#### [TASK ITEM]
After locating the line that contains "theorem State.setMem_keepsSession (s" in the data below, set down exactly that line and each one after it through the line that contains "rename_i a _ _", and nothing more.

Collection entries
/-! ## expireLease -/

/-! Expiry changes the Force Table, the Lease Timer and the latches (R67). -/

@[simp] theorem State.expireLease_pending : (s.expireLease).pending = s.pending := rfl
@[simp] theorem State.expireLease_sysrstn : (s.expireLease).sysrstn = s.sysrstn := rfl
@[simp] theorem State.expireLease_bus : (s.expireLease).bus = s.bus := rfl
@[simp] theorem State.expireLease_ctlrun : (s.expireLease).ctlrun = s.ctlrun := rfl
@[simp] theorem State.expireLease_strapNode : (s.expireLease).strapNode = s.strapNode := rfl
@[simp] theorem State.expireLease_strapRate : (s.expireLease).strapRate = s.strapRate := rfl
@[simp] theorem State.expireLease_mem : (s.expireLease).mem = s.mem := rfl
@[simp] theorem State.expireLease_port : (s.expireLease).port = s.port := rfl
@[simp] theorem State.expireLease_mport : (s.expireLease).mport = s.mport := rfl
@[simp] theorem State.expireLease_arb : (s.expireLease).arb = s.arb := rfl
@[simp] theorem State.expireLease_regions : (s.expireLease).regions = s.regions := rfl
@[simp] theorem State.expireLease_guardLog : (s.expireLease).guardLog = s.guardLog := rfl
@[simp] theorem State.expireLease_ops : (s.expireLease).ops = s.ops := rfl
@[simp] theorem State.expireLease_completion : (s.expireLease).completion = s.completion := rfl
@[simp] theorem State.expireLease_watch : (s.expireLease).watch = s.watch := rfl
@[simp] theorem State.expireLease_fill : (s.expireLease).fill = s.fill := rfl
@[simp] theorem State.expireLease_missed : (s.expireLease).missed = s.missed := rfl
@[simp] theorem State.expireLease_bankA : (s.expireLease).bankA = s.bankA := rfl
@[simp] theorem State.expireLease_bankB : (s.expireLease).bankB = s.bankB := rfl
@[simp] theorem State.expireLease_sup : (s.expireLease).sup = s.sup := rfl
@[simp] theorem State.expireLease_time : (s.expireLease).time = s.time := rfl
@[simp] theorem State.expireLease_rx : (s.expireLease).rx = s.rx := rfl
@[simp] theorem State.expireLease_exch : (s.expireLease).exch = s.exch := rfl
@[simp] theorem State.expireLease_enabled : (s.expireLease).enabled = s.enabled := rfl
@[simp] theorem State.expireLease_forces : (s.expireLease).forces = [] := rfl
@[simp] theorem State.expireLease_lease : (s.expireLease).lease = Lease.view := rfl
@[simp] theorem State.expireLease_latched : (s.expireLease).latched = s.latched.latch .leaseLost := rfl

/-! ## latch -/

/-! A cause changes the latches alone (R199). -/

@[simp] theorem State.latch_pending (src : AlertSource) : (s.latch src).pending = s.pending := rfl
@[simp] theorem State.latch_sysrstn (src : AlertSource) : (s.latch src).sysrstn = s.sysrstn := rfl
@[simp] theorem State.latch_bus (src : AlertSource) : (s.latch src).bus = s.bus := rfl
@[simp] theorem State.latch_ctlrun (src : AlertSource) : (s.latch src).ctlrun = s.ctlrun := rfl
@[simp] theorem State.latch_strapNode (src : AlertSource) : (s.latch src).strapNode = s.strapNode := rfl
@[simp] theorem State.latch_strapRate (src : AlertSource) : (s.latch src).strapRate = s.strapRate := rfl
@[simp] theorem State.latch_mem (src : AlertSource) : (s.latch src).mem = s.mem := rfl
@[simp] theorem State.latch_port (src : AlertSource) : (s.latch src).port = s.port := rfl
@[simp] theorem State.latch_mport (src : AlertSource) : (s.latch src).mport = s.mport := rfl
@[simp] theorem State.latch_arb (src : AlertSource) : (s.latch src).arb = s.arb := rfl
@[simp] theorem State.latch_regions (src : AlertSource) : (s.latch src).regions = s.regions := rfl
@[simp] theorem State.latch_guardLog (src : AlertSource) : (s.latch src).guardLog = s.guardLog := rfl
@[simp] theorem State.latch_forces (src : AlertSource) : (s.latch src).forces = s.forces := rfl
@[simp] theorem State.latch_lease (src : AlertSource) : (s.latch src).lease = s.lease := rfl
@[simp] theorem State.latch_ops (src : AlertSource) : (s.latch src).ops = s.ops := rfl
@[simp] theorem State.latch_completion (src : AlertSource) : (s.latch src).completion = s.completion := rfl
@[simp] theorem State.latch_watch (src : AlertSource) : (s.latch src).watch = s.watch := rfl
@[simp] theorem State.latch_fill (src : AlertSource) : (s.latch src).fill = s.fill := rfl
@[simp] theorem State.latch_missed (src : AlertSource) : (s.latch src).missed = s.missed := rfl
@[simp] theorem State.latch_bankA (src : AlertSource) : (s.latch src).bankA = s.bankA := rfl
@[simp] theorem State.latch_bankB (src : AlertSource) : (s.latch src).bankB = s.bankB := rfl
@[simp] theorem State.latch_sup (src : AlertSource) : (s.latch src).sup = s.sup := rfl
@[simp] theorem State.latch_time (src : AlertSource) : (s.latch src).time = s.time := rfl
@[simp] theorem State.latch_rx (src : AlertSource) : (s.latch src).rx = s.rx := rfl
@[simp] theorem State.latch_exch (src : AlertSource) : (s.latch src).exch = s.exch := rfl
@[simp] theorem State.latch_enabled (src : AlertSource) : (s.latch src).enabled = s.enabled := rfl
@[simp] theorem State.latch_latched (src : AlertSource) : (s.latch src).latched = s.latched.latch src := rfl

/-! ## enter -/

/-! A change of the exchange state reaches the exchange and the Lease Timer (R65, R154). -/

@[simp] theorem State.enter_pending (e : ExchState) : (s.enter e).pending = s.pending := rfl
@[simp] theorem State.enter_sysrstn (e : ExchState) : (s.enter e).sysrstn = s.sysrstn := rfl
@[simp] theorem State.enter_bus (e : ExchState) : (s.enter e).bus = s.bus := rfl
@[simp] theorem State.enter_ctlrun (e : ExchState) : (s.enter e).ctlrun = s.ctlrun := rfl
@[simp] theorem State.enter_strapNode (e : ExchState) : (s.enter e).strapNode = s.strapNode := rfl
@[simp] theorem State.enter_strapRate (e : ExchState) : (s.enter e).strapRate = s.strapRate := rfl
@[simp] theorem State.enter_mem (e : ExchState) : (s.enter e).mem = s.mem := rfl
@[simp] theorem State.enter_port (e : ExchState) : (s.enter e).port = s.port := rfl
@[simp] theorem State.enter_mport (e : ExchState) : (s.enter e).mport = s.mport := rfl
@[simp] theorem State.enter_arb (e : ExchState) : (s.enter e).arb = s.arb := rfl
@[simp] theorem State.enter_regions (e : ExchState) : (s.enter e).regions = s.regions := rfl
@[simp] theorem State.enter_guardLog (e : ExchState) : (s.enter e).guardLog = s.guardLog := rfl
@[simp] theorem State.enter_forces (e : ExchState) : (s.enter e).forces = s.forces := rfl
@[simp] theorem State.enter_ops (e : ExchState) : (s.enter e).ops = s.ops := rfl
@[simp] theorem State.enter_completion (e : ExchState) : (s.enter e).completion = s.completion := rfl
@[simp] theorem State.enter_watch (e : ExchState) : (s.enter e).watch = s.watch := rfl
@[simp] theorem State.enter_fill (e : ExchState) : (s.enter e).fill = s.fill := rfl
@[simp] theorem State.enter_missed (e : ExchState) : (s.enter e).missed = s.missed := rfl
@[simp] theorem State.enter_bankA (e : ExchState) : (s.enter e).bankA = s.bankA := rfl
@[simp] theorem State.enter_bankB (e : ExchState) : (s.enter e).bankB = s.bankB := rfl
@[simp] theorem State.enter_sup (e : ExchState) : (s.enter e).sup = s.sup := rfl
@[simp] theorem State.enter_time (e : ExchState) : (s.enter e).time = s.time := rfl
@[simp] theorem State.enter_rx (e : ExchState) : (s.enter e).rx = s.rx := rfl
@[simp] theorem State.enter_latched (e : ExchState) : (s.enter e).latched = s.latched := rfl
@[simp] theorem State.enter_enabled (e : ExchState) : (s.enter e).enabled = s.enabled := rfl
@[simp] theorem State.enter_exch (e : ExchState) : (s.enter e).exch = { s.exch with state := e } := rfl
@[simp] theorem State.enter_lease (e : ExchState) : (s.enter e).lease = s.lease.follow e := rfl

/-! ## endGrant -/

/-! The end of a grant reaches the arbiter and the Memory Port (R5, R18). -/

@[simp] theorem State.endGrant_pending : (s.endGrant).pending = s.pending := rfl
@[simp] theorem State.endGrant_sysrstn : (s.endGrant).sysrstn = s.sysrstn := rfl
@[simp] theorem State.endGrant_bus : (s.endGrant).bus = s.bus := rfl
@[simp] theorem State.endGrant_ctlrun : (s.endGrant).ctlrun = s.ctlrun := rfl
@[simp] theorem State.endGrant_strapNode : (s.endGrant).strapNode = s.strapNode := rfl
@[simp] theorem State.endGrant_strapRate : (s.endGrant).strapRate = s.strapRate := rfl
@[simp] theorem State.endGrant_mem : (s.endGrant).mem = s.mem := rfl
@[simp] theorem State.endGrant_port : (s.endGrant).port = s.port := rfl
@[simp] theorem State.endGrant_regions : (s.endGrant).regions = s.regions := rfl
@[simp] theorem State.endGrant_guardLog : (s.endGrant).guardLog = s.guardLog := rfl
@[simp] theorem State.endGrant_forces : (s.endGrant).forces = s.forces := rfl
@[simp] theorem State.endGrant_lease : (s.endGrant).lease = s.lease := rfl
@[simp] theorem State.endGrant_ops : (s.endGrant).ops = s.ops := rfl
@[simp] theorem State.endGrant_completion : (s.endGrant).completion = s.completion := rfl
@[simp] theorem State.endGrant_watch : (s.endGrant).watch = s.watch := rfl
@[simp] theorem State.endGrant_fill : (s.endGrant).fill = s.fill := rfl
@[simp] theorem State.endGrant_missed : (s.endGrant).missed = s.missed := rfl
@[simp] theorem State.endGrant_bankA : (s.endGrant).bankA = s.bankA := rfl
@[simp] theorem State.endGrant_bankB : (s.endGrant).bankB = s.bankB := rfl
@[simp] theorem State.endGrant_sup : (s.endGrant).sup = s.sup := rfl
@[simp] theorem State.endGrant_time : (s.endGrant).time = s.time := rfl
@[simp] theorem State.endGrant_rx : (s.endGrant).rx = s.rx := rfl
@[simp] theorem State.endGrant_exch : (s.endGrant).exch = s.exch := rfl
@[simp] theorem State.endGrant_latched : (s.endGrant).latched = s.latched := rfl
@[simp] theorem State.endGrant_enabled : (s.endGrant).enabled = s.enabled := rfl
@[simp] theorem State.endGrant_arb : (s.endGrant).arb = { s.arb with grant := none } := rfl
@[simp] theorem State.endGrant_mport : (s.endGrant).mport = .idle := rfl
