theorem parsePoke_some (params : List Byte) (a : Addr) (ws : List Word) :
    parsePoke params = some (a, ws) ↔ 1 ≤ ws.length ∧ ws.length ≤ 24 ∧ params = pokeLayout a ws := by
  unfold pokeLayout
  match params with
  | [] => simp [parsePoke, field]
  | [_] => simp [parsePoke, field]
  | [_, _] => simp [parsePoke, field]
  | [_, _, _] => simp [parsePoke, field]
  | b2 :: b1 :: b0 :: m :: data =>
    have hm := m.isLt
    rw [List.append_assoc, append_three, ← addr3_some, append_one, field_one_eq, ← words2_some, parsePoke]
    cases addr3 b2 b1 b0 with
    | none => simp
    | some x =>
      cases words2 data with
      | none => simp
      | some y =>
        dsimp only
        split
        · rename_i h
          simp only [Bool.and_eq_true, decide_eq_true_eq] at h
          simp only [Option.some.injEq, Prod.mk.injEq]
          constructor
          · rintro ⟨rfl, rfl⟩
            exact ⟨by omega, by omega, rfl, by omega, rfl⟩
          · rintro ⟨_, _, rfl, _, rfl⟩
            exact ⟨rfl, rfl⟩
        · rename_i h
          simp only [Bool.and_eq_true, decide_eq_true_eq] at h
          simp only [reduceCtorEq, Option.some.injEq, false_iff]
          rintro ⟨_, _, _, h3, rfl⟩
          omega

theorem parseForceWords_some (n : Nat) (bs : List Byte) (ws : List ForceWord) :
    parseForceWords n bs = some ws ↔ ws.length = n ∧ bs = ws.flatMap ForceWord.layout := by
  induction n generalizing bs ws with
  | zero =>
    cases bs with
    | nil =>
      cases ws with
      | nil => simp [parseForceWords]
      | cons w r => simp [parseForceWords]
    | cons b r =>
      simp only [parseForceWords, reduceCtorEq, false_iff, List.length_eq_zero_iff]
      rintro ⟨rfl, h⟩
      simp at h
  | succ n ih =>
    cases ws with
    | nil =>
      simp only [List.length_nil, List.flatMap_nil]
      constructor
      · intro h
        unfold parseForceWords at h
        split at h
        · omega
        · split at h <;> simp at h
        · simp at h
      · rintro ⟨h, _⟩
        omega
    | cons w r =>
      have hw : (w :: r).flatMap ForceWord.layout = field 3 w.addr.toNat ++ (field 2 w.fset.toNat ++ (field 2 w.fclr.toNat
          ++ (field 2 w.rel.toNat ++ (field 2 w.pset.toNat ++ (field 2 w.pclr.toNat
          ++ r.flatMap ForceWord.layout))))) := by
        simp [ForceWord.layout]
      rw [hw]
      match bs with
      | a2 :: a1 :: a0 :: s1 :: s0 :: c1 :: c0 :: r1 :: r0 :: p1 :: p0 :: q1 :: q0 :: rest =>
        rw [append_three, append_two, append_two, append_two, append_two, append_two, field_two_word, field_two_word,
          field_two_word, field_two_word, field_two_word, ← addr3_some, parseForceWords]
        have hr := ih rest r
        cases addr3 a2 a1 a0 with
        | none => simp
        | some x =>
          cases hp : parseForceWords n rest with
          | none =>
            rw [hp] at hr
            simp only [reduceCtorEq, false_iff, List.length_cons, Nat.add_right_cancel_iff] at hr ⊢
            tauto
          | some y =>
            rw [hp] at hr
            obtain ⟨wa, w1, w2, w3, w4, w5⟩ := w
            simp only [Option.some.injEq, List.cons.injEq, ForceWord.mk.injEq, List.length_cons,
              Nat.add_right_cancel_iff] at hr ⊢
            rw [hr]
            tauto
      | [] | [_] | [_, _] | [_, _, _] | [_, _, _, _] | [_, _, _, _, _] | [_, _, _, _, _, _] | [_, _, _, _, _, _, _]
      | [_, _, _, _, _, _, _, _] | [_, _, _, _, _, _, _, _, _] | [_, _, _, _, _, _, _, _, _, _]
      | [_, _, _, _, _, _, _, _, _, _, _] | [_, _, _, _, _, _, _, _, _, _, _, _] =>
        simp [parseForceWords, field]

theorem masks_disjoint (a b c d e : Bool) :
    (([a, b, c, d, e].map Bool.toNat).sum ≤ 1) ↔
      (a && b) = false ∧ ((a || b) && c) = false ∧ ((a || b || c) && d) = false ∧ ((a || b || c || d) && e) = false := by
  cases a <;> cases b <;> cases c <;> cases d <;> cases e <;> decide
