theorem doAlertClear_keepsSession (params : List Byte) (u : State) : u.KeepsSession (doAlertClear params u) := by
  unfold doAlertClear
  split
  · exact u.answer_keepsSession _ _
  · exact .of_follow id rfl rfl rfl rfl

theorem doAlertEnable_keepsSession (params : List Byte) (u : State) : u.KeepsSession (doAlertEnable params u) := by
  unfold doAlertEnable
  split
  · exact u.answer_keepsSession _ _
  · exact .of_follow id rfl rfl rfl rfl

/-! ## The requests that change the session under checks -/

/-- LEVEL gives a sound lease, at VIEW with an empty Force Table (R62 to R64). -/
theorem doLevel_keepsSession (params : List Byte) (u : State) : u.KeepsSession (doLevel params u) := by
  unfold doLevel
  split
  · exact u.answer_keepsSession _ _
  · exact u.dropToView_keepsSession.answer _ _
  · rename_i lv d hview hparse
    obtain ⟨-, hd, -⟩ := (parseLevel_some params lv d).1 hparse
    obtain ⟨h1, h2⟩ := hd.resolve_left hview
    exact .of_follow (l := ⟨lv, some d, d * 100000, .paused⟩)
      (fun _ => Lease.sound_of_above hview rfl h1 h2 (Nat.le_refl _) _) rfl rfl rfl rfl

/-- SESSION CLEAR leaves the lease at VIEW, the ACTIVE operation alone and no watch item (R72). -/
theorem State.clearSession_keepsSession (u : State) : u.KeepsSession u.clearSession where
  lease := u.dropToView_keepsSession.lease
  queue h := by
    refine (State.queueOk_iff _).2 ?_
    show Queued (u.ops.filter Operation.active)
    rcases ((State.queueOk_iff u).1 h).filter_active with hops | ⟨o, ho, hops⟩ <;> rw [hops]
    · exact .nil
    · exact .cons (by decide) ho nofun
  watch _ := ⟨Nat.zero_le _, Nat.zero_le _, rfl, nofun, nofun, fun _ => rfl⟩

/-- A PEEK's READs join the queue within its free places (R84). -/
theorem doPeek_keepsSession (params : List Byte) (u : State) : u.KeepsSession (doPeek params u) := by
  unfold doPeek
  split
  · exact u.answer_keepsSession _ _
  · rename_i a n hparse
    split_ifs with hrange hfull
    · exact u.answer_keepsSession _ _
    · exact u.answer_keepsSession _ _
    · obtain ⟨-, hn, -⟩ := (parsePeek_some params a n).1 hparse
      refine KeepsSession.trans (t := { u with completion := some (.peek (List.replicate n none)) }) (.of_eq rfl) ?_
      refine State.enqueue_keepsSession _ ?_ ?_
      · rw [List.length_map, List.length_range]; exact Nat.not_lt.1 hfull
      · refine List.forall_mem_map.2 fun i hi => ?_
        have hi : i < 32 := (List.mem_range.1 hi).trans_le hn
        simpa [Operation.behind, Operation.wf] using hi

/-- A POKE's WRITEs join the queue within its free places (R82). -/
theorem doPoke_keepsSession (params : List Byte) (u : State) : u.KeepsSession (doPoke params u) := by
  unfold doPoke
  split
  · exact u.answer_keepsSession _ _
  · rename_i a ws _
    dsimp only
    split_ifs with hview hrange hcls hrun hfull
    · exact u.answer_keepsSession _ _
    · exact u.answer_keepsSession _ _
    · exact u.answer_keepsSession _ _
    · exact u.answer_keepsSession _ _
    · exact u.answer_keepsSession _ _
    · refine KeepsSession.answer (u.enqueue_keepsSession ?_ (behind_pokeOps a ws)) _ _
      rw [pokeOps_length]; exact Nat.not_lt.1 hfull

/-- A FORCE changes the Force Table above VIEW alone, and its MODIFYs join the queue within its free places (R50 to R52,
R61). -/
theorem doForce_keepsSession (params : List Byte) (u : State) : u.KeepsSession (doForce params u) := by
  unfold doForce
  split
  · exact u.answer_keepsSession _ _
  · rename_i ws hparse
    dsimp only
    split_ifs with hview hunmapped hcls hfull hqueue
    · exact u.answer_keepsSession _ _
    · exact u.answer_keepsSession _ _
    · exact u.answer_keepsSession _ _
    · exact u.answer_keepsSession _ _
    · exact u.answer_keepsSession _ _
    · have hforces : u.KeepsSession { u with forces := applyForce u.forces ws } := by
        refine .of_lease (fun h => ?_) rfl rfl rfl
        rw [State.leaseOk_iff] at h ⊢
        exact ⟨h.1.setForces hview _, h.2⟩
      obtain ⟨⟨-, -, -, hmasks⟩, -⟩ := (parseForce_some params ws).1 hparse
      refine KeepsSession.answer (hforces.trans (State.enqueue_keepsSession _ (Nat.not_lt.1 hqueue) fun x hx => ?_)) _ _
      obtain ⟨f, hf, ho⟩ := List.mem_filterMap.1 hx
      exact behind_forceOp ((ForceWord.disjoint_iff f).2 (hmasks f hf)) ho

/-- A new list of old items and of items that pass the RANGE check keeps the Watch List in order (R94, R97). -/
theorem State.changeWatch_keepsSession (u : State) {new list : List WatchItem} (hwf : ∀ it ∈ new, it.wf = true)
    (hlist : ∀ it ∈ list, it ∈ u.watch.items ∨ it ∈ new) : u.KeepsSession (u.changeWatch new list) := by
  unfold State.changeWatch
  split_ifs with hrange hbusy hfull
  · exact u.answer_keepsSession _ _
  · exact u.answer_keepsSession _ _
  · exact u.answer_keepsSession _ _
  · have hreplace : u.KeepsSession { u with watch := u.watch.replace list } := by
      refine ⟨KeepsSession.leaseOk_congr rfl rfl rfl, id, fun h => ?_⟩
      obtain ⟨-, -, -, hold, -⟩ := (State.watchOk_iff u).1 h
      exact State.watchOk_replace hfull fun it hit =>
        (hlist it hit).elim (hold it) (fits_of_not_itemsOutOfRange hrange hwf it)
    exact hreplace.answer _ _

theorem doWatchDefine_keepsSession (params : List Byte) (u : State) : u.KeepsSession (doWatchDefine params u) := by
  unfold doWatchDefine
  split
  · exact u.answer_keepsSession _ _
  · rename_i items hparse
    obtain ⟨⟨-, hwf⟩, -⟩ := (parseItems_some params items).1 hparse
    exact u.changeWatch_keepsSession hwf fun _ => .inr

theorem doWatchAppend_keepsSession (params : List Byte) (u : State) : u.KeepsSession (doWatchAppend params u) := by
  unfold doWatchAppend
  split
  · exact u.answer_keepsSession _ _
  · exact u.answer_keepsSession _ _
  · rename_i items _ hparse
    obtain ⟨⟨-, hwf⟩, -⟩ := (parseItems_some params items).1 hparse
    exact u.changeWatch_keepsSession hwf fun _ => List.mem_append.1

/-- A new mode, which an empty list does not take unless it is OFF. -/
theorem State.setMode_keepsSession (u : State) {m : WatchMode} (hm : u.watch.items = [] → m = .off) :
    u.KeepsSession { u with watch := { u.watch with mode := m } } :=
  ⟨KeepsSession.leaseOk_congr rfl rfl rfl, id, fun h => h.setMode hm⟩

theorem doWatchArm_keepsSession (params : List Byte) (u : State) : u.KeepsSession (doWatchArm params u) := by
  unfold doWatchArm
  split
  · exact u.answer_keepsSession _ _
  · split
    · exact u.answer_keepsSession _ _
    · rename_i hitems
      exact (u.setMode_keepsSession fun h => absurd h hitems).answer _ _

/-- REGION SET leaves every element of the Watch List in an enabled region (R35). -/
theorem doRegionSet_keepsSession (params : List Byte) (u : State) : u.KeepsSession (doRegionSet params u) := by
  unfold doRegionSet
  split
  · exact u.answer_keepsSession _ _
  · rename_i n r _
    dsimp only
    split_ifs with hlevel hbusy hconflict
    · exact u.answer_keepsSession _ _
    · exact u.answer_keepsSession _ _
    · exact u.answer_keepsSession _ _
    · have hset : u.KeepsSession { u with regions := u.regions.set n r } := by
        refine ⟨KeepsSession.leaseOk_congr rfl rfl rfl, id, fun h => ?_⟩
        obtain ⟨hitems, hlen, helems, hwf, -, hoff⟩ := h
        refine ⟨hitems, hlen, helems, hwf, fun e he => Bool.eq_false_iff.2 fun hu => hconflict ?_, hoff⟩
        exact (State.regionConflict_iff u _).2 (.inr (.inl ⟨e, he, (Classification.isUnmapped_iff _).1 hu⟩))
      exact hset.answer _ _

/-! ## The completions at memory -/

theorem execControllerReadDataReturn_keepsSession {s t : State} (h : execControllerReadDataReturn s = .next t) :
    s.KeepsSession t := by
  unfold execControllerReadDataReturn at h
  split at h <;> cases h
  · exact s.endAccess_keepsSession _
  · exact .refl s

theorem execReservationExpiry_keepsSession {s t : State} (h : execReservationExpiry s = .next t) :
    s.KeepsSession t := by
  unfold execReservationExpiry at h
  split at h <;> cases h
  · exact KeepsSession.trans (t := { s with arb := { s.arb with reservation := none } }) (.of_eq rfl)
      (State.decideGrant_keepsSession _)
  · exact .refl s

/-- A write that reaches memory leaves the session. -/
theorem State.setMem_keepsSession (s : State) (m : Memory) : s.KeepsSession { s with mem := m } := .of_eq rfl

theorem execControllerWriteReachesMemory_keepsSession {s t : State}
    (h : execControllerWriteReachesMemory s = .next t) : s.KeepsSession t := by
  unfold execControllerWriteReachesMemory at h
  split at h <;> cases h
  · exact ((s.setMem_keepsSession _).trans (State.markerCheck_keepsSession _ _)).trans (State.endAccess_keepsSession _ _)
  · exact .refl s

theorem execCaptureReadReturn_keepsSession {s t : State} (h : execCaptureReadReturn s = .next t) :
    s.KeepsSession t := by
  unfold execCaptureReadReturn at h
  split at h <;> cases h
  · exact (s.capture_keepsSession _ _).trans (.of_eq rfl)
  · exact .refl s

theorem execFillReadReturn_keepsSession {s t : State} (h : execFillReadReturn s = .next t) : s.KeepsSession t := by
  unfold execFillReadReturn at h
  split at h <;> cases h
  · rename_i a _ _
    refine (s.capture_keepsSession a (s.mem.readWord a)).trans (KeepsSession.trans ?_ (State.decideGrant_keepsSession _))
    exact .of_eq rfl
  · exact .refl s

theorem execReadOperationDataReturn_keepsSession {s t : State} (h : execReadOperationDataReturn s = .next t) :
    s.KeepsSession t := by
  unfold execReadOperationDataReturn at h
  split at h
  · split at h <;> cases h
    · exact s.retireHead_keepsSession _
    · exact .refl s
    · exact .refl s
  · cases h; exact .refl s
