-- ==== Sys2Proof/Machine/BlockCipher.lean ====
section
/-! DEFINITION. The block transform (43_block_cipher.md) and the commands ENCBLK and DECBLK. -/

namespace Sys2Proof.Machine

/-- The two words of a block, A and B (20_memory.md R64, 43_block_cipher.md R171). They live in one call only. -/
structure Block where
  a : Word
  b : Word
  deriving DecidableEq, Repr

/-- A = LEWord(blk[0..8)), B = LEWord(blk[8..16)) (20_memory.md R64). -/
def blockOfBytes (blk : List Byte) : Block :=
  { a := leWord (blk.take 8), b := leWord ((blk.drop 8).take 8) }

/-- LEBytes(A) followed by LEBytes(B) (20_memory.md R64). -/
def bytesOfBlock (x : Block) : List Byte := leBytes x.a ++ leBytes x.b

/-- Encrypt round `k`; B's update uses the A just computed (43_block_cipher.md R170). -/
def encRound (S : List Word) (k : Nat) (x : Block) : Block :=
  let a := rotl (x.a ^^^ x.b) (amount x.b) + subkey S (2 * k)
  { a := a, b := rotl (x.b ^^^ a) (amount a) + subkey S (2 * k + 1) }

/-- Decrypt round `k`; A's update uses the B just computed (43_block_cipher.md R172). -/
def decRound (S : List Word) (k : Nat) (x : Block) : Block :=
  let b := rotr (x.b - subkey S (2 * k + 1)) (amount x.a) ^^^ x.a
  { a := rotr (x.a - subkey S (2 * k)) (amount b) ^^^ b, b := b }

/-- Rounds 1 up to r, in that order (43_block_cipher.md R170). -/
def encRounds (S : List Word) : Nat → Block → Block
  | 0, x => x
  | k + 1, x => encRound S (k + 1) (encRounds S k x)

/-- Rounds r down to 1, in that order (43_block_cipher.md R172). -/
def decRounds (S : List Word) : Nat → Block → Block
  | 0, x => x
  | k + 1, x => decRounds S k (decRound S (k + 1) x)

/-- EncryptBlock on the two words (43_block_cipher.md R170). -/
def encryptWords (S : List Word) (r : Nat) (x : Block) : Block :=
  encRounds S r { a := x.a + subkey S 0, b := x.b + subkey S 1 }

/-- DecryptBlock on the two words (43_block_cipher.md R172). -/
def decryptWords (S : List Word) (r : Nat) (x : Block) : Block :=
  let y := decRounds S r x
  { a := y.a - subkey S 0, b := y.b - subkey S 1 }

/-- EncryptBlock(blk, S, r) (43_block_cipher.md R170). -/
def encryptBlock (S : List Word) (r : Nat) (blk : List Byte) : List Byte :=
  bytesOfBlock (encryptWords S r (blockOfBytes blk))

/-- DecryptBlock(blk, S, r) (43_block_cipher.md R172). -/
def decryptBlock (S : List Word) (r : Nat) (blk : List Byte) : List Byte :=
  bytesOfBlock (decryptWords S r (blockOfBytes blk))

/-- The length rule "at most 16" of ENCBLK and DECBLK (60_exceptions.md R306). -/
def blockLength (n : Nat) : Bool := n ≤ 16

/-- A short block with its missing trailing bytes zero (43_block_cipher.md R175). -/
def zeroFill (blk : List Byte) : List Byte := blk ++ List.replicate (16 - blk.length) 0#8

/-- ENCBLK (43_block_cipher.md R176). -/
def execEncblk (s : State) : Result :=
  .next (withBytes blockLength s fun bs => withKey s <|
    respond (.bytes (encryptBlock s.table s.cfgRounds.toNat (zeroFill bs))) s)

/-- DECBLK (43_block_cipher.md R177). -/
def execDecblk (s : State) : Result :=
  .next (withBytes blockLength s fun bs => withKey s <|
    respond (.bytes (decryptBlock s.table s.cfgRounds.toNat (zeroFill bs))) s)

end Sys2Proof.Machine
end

#### [WORKED SOLUTION]
theorem State.setMem_keepsSession (s : State) (m : Memory) : s.KeepsSession { s with mem := m } := .of_eq rfl

theorem execControllerWriteReachesMemory_keepsSession {s t : State}
    (h : execControllerWriteReachesMemory s = .next t) : s.KeepsSession t := by
  unfold execControllerWriteReachesMemory at h
  split at h <;> cases h
  · exact ((s.setMem_keepsSession _).trans (State.markerCheck_keepsSession _ _)).trans (State.endAccess_keepsSession _ _)
  · exact .refl s

theorem execCaptureReadReturn_keepsSession {s t : State} (h : execCaptureReadReturn s = .next t) :
    s.KeepsSession t := by
  unfold execCaptureReadReturn at h
  split at h <;> cases h
  · exact (s.capture_keepsSession _ _).trans (.of_eq rfl)
  · exact .refl s

theorem execFillReadReturn_keepsSession {s t : State} (h : execFillReadReturn s = .next t) : s.KeepsSession t := by
  unfold execFillReadReturn at h
  split at h <;> cases h
  · rename_i a _ _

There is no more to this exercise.